» Required work: Answer with a number only, giving how many lines in the data below include "setStat".

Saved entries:
>>>>

/-- The code that an authorisation ends with (R438). -/
def State.authCode (s : State) (a : List W32) : Nat :=
  let w (i : Nat) : W32 := a.getD i 0
  let op := field (w 1) 31 24
  let slot := field (w 1) 23 16
  let target := field (w 1) 15 8
  let newKey := (a.drop 9).take 16
  let zero := newKey.all (fun x => decide (x = 0#32))
  let big (i : Nat) : Nat := beNat (((a.drop i).take 8).flatMap bytesBE)
  if w 0 ≠ 0x53434C52#32 ∨ ¬(op = 1 ∨ op = 2) ∨ field (w 1) 7 0 ≠ 0 ∨ slot > 3
      ∨ (op = 1 ∧ (target ≠ 0 ∨ zero = false)) ∨ (op = 2 ∧ ¬(1 ≤ target ∧ target ≤ 3))
      ∨ (w 2).toNat * 2 ^ 32 + (w 3).toNat ≠ s.dev.rd64 Reg.SYS_DEV_SERIAL then 1
  else if !s.dev.rcf.authNonce then 2
  else if (w 8).toNat ≠ s.dev.epoch then 3
  else match s.rcd.key slot with
    | none => 4
    | some k =>
      let q := (beNat ((k.take 8).flatMap bytesBE), beNat ((k.drop 8).flatMap bytesBE))
      let h := beNat (sha256Bytes ((a.take 25).flatMap bytesBE))
      if !ecdsaVerify q h (big 25) (big 33) then 5
      else if (op = 1 ∧ s.dev.stat pREC 16 = true) ∨ s.dev.stat pREC 17 = true then 8
      else 0

/-- AUTH_COMPLETE (R438): the firmware's check, and what an accepted authorisation starts. -/
def execAuthComplete (s : State) : Host.Outcome State Fault Refusal :=
  .next (if !s.dev.stat pREC 20 ∨ s.dev.rcf.clearing.isSome then s
    else
      let a := s.dev.rcf.auth
      let w1 := a.getD 1 0
      let op := field w1 31 24
      let slot := field w1 23 16
      let code := s.authCode a
      let s := onDev (fun d => { d.authResult code op slot with rcf := { (d.authResult code op slot).rcf with auth := [] } }) s
      if code ≠ 0 then onDev (·.setStat pREC 20 false) s
      else if op = 1 then onDev (fun d => { d.setStat pREC 18 true with rcf := { d.rcf with clearing := some slot } }) s
      else
        let target := field w1 15 8
        let k := (a.drop 9).take 16
        let erase := k.all (fun x => decide (x = 0#32))
        let s := s.setKey target (if erase then [] else k)
        let tag := if erase then [0#32, 0#32, 0#32, 0#32] else keyTag k
        onDev (fun d => (d.setStat pREC 20 false).recOwn 0x3CA ([w32 target] ++ tag ++ [w32 slot])) s)

/-- A CLEAR's new epoch (R439): the buffer is drained into the old one, and EPOCH_START opens the next. -/
def State.newEpoch (s : State) (slot : Nat) : State :=
  let old := s.dev.epoch
  let new := (old + 1) % 65536
  let rcd := s.rcd.drain old
  let d := s.dev.advance 1
  let last := rcd.nextSeq - 1
  let r : Record := ⟨0x3C1, rcd.nextSeq, d.tm.tbm, wallWords d.wall,
    [w32 new, w32 old, lo32 last, hi32 last, w32 slot] ++ keyTag ((rcd.key slot).getD [])⟩
  { s with dev := (d.wrN Reg.REC_EPOCH new).irq pREC 18, rcd := { rcd.takeSeq with ring := ringAdd new rcd.ring r } }

/-- CLEAR_COMPLETE (R439): the new epoch is in the bedrock store and intake is released, or that write has failed and the old one stays. -/
def execClearComplete (written : Bool) (s : State) : Host.Outcome State Fault Refusal :=
  .next (match s.dev.rcf.clearing with
    | none => s
    | some slot =>
      let s := onDev (fun d => { (d.setStat pREC 18 false).setStat pREC 20 false with rcf := { d.rcf with clearing := none } }) s
      if written then s.newEpoch slot else onDev Dev.bedrockFails s)

/-! The power-fail flush and the start after a reset (R411, R429, R433) -/

/-- The summaries of all suppressions in code order; the episodes end. -/
def Dev.summariseAll (d : Dev) : Dev := d.unsummarised.foldl (fun d c => d.summarise c 0) d

/-- Records of the PF area that the ring does not hold yet are imported into it; how many, and the count of events refused (R433). -/
def RecStore.importPf (r : RecStore) (epoch : Nat) : RecStore × Nat × Nat :=
  match r.pf with
  | none => (r, 0, 0)
  | some a =>
    let last := match (r.ring.flatMap (·.recs)).getLast? with | some x => x.seq + 1 | none => 0
    let new := a.recs.filter (fun x => last ≤ x.seq)
    ({ r with ring := new.foldl (ringAdd epoch) r.ring, pf := none }, new.length, a.refused)

/-- The RESET record and the summaries behind the events that wait from before the reset (R411, R429). -/
def Dev.resetRecord (d : Dev) : Dev :=
  let t := d.rd64 Reg.SYS_LAST_RST_TBM
  let e : Event := ⟨true, 0x3C0, 0, 0, 0, 0, 0,
    [d.rd Reg.SYS_RESET_CAUSE, d.rd Reg.SYS_RESET_CNT, lo32 t, hi32 t, w32 d.sup.imported, w32 d.sup.refused], t⟩
  let n := (d.rcf.hold.getD 0)
  let sums := d.unsummarised.map (fun c => summaryEvent c (sget (fun _ => {}) d.rcf.supp c) t)
  { d with rcf := { d.rcf with intake := d.rcf.intake.take n ++ e :: sums ++ d.rcf.intake.drop n, hold := none, supp := [] } }

end Sys2Proof.Machine
end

<<<<

» Problem solution: 4